What I miss most is her ability to see the positive side of everything, since that’s an ability that was crippled in me so many years ago. The worst experiences had something to offer, even if it was only that I had survived them. When the critics savaged my show in 2005 and I was devastated, she emphasized what an achievement producing the show and running the gauntlet of the Midtown Theater Festival had been. And how I then learned enough to triumph in San Francisco, and did extended improvisation on stage for the first time. She was so supportive of my marriage, pointing out how extremely rare it was for a couple our age and length of marriage to still have a regular sex life of any kind. In fact she was so supportive of everything; that annoyed me sometimes. I guess my psychiatrist, with his strong opinions and directive-ness, is an easier quantity for me to understand.

I wish it hadn’t ended in the awful, sad way it did. I want to contact her, but I am afraid I will get her in the middle of something…she’s at the end stage of caring for her husband, and by now he might have died. I’m glad that unlike me at that time, she is surrounded by a strong, caring family.

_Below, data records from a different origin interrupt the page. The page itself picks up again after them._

-- ==== Sys2Proof/Certificates/Slice0/Obligations.lean ====
section
/-! DEFINITION. The statements for the provers. Each docstring names the rules of spec/ it formalises or rests on; the
terms are those of Sys2Proof/Safety.lean. -/

open Sys2Proof Sys2Proof.Machine

/-! ## Decoding and the step -/

/-- R101, R103, R104, R105, R115: the decoder reads from a word exactly the command whose encoding the word is. -/
def Obligations.DecodeInvertsEncode : Prop :=
  ∀ (w : Word) (i : Instr), decode w = .ok i ↔ (i.wellFormed = true ∧ encode i = w)

/-- R103, R106: a word selects a command exactly when RSV, OPC and MODE are legal; performing an illegal word is the
error completion with code 1. -/
def Obligations.IllegalWordsCompleteWithError : Prop :=
  (∀ w, illegalWord w ↔ ¬∃ i, decode w = .ok i) ∧
  ∀ s, BlockPerforms s → illegalWord s.pending → ∃ t, step s = .next t ∧ FailsWith s.popTurn t 1

/-- R115: the command words of the mnemonics, and the DPN words of every rate code. -/
def Obligations.CommandWordsDecode : Prop :=
  decode 0x00000001 = .ok .h2s ∧ decode 0x00000002 = .ok .s2h ∧ decode 0x00000010 = .ok .scrseq
    ∧ decode 0x00000011 = .ok .scrHard ∧ decode 0x00000111 = .ok .scrSoft ∧ decode 0x00000020 = .ok .dil
    ∧ decode 0x00000030 = .ok (.dpn 0) ∧ decode 0x00000130 = .ok (.dpn 1) ∧ decode 0x00000F30 = .ok (.dpn 15)
    ∧ decode 0x00000040 = .ok .vitZero ∧ decode 0x00000140 = .ok .vitMin ∧ decode 0x00000050 = .ok .crc16
    ∧ decode 0x00000051 = .ok .crcchk ∧ decode 0x00000060 = .ok .unp

/-- R103, R320: when it is the block's turn and the pending word decodes to a command, the step is that command's
meaning, at the state with the turn taken off the schedule. -/
def Obligations.StepRunsThePendingCommand : Prop :=
  ∀ s i, BlockPerforms s → decode s.pending = .ok i →
    step s = exec i s.popTurn ∧ s.popTurn = { s with schedule := s.schedule.tail }

/-- R331, R337: the only fault of a step is the turn of a stuck block; no step refuses; an idle block and a host with
nothing to do change nothing but the schedule (the schedule and the fault are the model's: log 2, log 5). -/
def Obligations.StepFaultsOnlyWhenStuck : Prop :=
  (∀ s r, step s = .fault r ↔ (nextTurn s = .block ∧ s.status.busy = true ∧ s.stuck = true)) ∧
  (∀ s r, step s ≠ .refused r) ∧
  (∀ s, nextTurn s = .block → s.status.busy = false → step s = .next s.popTurn) ∧
  ∀ s, nextTurn s = .host → s.hostProgram = [] → step s = .next s.popTurn

/-! ## The commands -/

/-- R130: H2S in its check order, with its result. -/
def Obligations.H2SRule : Prop :=
  ∀ s : State,
    let src := s.argNat 0
    let n := s.argNat 1
    let dst := s.argNat 2
    let fits := Fits s src n ∧ Fits s dst n
    let apart := ¬SharesByte dst n src n
    (¬fits → Ends .h2s s (FailsWith s · 6)) ∧
    (fits → ¬apart → Ends .h2s s (FailsWith s · 7)) ∧
    (fits → apart → HasUnwritten s src n → Ends .h2s s (MeetsUninit s ·)) ∧
    ∀ b, b.length = n → Holds s src b → fits → apart →
      (¬HardBits b → Ends .h2s s (FailsWith s · 2)) ∧
      (HardBits b → Ends .h2s s fun t =>
        Succeeds s t n 0 ∧ WritesOnly s t dst (b.map fun v => if v = 1 then 0xFF else 0x00))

Tuesday, February 20, 2007

Back at Last!!!!

I have been literally locked out of my own blog since my last post!

For some reason, perhaps when Blogger went out of beta, I could not sign in to my blog, and did not get emails to help me out. I also could not go to Groups because this is an anonymous blog.

Finally, a friend of a friend who works at Google, god bless him, sent me the information to let me back onto my own blog.

I have been better since October, after having been on Pamelor until recently (yeecch). My psychiatrist gave me permission to stop taking it, although I am still on a large dose of Zoloft and a number of other meds. I have some material to post from earlier years, and will be doing so in the next few days.

Hope all who read and visit this blog are coping. Belated Happy New Year.